1 Timothy 3:2, "The Husband of One Wife."

By: Randall J. Runions

How are we to interpret the passage, "the husband of one wife?" This passage should not be one of debate when it is properly examined. It is my personal belief that people have made this passage into something that God never intended. When one considers the Biblical qualification of this text, the most often overlooked part is the qualification, blameless. When a man is being considered for pastor/deacon/elder one should consider all qualifications equally. One should not take any phrase apart from the whole. One who desires the office of bishop, elder, overseer, or deacon "must be." The entire list of qualifications depends upon the verb tense. The word implies that it is absolutely imperative that the qualifications be present without exceptions.

The word that sets the tone for the passage is the word blameless. If, in some way, he has subjected himself to some open, scandalous sin, vice habit, or incident, "presently" then he is disqualified. This does not mean that a man is perfect or that a besetting sin can be counted against him as blameless, unless it is open and scandalous. This is not a reference to sins committed before he matures as a Christian. He is a model of godliness. One can fall into sin and disqualify himself from ministry. The question often discussed is how long must one be blameless? Should this be 1, 5, 10, or 15 years? It is my personal belief that when his repentance is as open as was his sin then he is on the right track.

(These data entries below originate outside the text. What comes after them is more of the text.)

/-! LAUNCH_PLACE. -/

/-- The finished gangs of a launch whose cores no open card of it uses: they may make room for its next gangs. -/
def State.spentGangs (s : State) (l : Launch) : List Gang :=
  l.gangs.filter fun g => g.st == .resident && s.gangFinished g
    && !(s.mem.rounds.any fun r => r.serial == l.serial && g.slots.any fun x => x.1 == r.hartIndex)
    && !(s.la.cards.any fun c => c.serial == l.serial && c.completed.isNone
      && (l.gangSlotsOf g).any fun slot => c.onCore (coreOf slot))

/-- The package with the finished gangs of a launch gone (04 R157). -/
def State.retireGangs (s : State) (l : Launch) : State :=
  (s.spentGangs l).foldl (fun (s : State) g =>
    let slots := l.gangSlotsOf g
    let s := ((slots.map coreOf).dedup).foldl (fun s c => s.drainSome c (s.drainable c (s.core c).wcb.length)) s
    (s.vacate l.serial slots).updLaunch l.serial fun l =>
      { l with gangs := l.gangs.map fun (x : Gang) => if x.index == g.index then { x with st := .done, slots := [] } else x }) s

/-- Gangs of a DET launch that wait for a round, as few as let its next gang fit (07 R309). -/
def State.roundVictims (s : State) (l : Launch) : List (Word × Gang) :=
  let vs := (l.gangs.filter fun g => g.st == .resident && s.mem.rounds.any fun r =>
    r.serial == l.serial && g.slots.any fun x => x.1 == r.hartIndex).map fun g => (l.serial, g)
  match (List.range (vs.length + 1)).find? fun n => nextFits l ((vs.take n).foldl State.without s) with
  | some n => vs.take n
  | none => []

/-- LAUNCH_PLACE (04 R147, R156, R157, R160): the launch's next gangs are placed; a launch without harts completes; when
none fits, finished gangs of the launch make room, or the gangs it may pre-empt are asked to go. -/
def execLaunchPlace (serial : Word) (s : State) : Host.Outcome State Fault Refusal :=
  match s.launch? serial with
  | none => .next s
  | some l =>
    if l.gangs.isEmpty && l.phase == .eligible then .next (if s.completes l then s.complete l else s)
    else if !l.wantsPlace || s.givesWay l then .next s
    else
      let place := fun (s : State) =>
        let todo := (l.gangs.filter fun g => g.st == .unplaced).map fun g => g.index
        ((s.placeGangs serial todo).ringServed l).admitSelf serial
      let freed := s.retireGangs l
      if nextFits l s then .next (place s)
      else if (freed.launch? serial).any fun m => nextFits m freed then .next (place freed)
      else if s.roundWaits l then .next (s.askPreempt (s.roundVictims l))
      else match s.toPreempt l (nextFits l) with
        | none => .next s
        | some vs => .next (s.askPreempt vs)

end Sys2Proof.Machine
end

The word blameless, or above reproach, is present tense in the Greek language. John MacArthur states, "there is no valid accusation of wrong doing that can be made against him." We are to consider this mans current status. It does not take long to look into ones past to see something that would disqualify one from service. That is because all unregenerate men are spiritual failures.

The phrase husband of one wife has good men lined up on various interpretations of this phrase. For one to say that there is only one interpretation of this passage is to be in the dark. There are basically 5 interpretation of the passage "mias gunikas andras, μιας γυναικος ανδρα, husband of one wife." I would like to, for a short time, look at all five. The first interpretation I would like to consider is as follows:

  1. "not a bachelor" The early Greek church demanded the priest to marry and forced the man to resign if the wife should die. This interpretation has difficulty standing. Paul would have to disqualify himself if he meant this interpretation. I Cor. 7:8 we see Paul expressing the benefits of remaining single. A single person does not have much to concern himself with, if he is single. He is able to devote his time to the Lord’s service. Personally, I have known many men who were not married and served the church in a ordained position with complete devotion.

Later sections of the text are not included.